I’ve written a lot about video store culture here--strolling into a store decorated by eye-popping posters and cardboard cutouts of the Toxic Avenger, and chatting with the clerk about the new releases, or hitting them up for a recommendation. I believe that some of that culture has drifted onto the web, both on this site and elsewhere, but while video store culture was defined by discovery, film culture on the web is too-often defined by hyperactively seizing upon information about upcoming films only to preemptively dismiss them.
Consider Quentin Tarantino, who famously got his start as a clerk at Manhattan Beach’s Video Archives before becoming one of our most well known directors. Tarantino’s 1992 debut Reservoir Dogs had a splashy run on the festival circuit and a respectable run in arthouse theaters, but really made its name on videocassette. (I still associate the original, lurid VHS cover artwork for Reservoir Dogs – all shiny guns and blood-splattered lettering – closely with the film. It’s about as likely to spring to mind as the actual images contained on that fat black tape.) It was a viral hit before “viral” was a marketing buzzword, well suited to the rewind button (that Mexican stand-off launched a thousand freeze-frames) and VHS’ not-quite-reputable allure.
Fast-forward a decade and a half. Tarantino didn’t release a film in 2008, but his work-in-progress, Inglorious Bastards, had the web buzzing for much of the year. Purported copies of the long-rumored film’s screenplay were leaked and widely read, triggering fans to criticize Tarantino’s casting choices before a frame was of the picture was lensed, and even causing journalists to protest the film’s controversial content before the film actually existed. Whether Inglorious Bastards actually turns out to be miscast, or offensive, or good or bad or indifferent in 2009 is beside the point. The point is we should probably let them shoot the thing before we decide.
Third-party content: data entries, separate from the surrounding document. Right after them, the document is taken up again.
theorem execPodVldb_keeps {d : Die} {core : Nat} {w : PodF} {s : State} : Keeps 0x100000000000000000000000000000000000000000 s (after (execPodVldb d core w s) s) := by
  unfold execPodVldb
  repeat' first
    | with_reducible exact Keeps.refl _ _
    | with_reducible refine (issue_keeps (hm := by decide) (h_g := fun _ _ _ => ?_)) ?_
    | with_reducible refine keeps_if (fun _ => ?_) (fun _ => ?_)
    | with_reducible refine keeps_if_after (fun _ => ?_) (fun _ => ?_)
    | dsimp only
    | split
    | with_reducible refine keeps_after_ok ?_

theorem vecDone_keeps {c : Core} {t : Thread} {dst : Nat} {l : List (BitVec 32 × Nat)} {s : State} (hm : Sub 0x0 km) (hk :
    Keeps km kz s) : Keeps km kz (vecDone c t dst l s).s := by
  refine Keeps.lift hm ?_ hk
  unfold vecDone
  repeat' first
    | with_reducible exact Keeps.refl _ _
    | with_reducible refine (keeps_foldl_snd (fun _ _ => ?_)) ?_
    | with_reducible refine (keeps_foldl_fst (fun _ _ => ?_)) ?_
    | with_reducible refine (keeps_foldl_third (fun _ _ => ?_)) ?_
    | with_reducible refine (keeps_foldl_mid (fun _ _ => ?_)) ?_
    | with_reducible refine (keeps_foldl (fun _ _ => ?_)) ?_
    | dsimp only
    | (simp only [Prod.ext_iff] at *; casesm* _ ∧ _; subst_vars)

theorem vec2_keeps {d : Die} {p : Nat} {w : PodF} {rndUsed : Bool} {op : BitVec 32 → BitVec 32 → BitVec 32 × Nat} {s : State} (hm : Sub 0x100000000000000000000000000000000000000000 km) (hk :
    Keeps km kz s) : Keeps km kz (vec2 d p w rndUsed op s) := by
  refine Keeps.lift hm ?_ hk
  unfold vec2
  repeat' first
    | with_reducible exact Keeps.refl _ _
    | with_reducible refine (issue_keeps (hm := by decide) (h_g := fun _ _ _ => ?_)) ?_
    | with_reducible refine (vecDone_keeps (hm := by decide)) ?_
    | dsimp only

theorem execPodVadd_keeps {d : Die} {core : Nat} {w : PodF} {s : State} : Keeps 0x100000000000000000000000000000000000000000 s (after (execPodVadd d core w s) s) := by
  unfold execPodVadd
  repeat' first
    | with_reducible exact Keeps.refl _ _
    | with_reducible refine (vec2_keeps (hm := by decide)) ?_
    | with_reducible refine keeps_after_ok ?_

theorem execPodVsub_keeps {d : Die} {core : Nat} {w : PodF} {s : State} : Keeps 0x100000000000000000000000000000000000000000 s (after (execPodVsub d core w s) s) := by
  unfold execPodVsub
  repeat' first
    | with_reducible exact Keeps.refl _ _
    | with_reducible refine (vec2_keeps (hm := by decide)) ?_
    | with_reducible refine keeps_after_ok ?_

theorem execPodVmul_keeps {d : Die} {core : Nat} {w : PodF} {s : State} : Keeps 0x100000000000000000000000000000000000000000 s (after (execPodVmul d core w s) s) := by
  unfold execPodVmul
  repeat' first
    | with_reducible exact Keeps.refl _ _
    | with_reducible refine (vec2_keeps (hm := by decide)) ?_
    | with_reducible refine keeps_after_ok ?_

theorem execPodVmin_keeps {d : Die} {core : Nat} {w : PodF} {s : State} : Keeps 0x100000000000000000000000000000000000000000 s (after (execPodVmin d core w s) s) := by
  unfold execPodVmin
  repeat' first
    | with_reducible exact Keeps.refl _ _
    | with_reducible refine (vec2_keeps (hm := by decide)) ?_
    | with_reducible refine keeps_if (fun _ => ?_) (fun _ => ?_)
    | with_reducible refine keeps_if_after (fun _ => ?_) (fun _ => ?_)
    | dsimp only
    | split
    | with_reducible refine keeps_after_ok ?_

theorem execPodVmax_keeps {d : Die} {core : Nat} {w : PodF} {s : State} : Keeps 0x100000000000000000000000000000000000000000 s (after (execPodVmax d core w s) s) := by
  unfold execPodVmax
  repeat' first
    | with_reducible exact Keeps.refl _ _
    | with_reducible refine (vec2_keeps (hm := by decide)) ?_
    | with_reducible refine keeps_if (fun _ => ?_) (fun _ => ?_)
    | with_reducible refine keeps_if_after (fun _ => ?_) (fun _ => ?_)
    | dsimp only
    | split
    | with_reducible refine keeps_after_ok ?_

theorem execPodVfma_keeps {d : Die} {core : Nat} {w : PodF} {s : State} : Keeps 0x100000000000000000000000000000000000000000 s (after (execPodVfma d core w s) s) := by
  unfold execPodVfma
  repeat' first
    | with_reducible exact Keeps.refl _ _
    | with_reducible refine (issue_keeps (hm := by decide) (h_g := fun _ _ _ => ?_)) ?_
    | with_reducible refine (vecDone_keeps (hm := by decide)) ?_
    | dsimp only
    | with_reducible refine keeps_after_ok ?_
It was not my intention to write a mournful piece as my farewell to 2008, and I hope that I haven’t. In the past year I’ve witnessed shifts both welcome and unwelcome in film culture, and enjoyed the benefits of new technologies as much as I’ve found myself resisting some of their side effects. Through it all, it’s been an immense comfort knowing that there are other movie lovers out there who still have the desire to have their expectations defied, to uncover hidden gems, to make friends for life.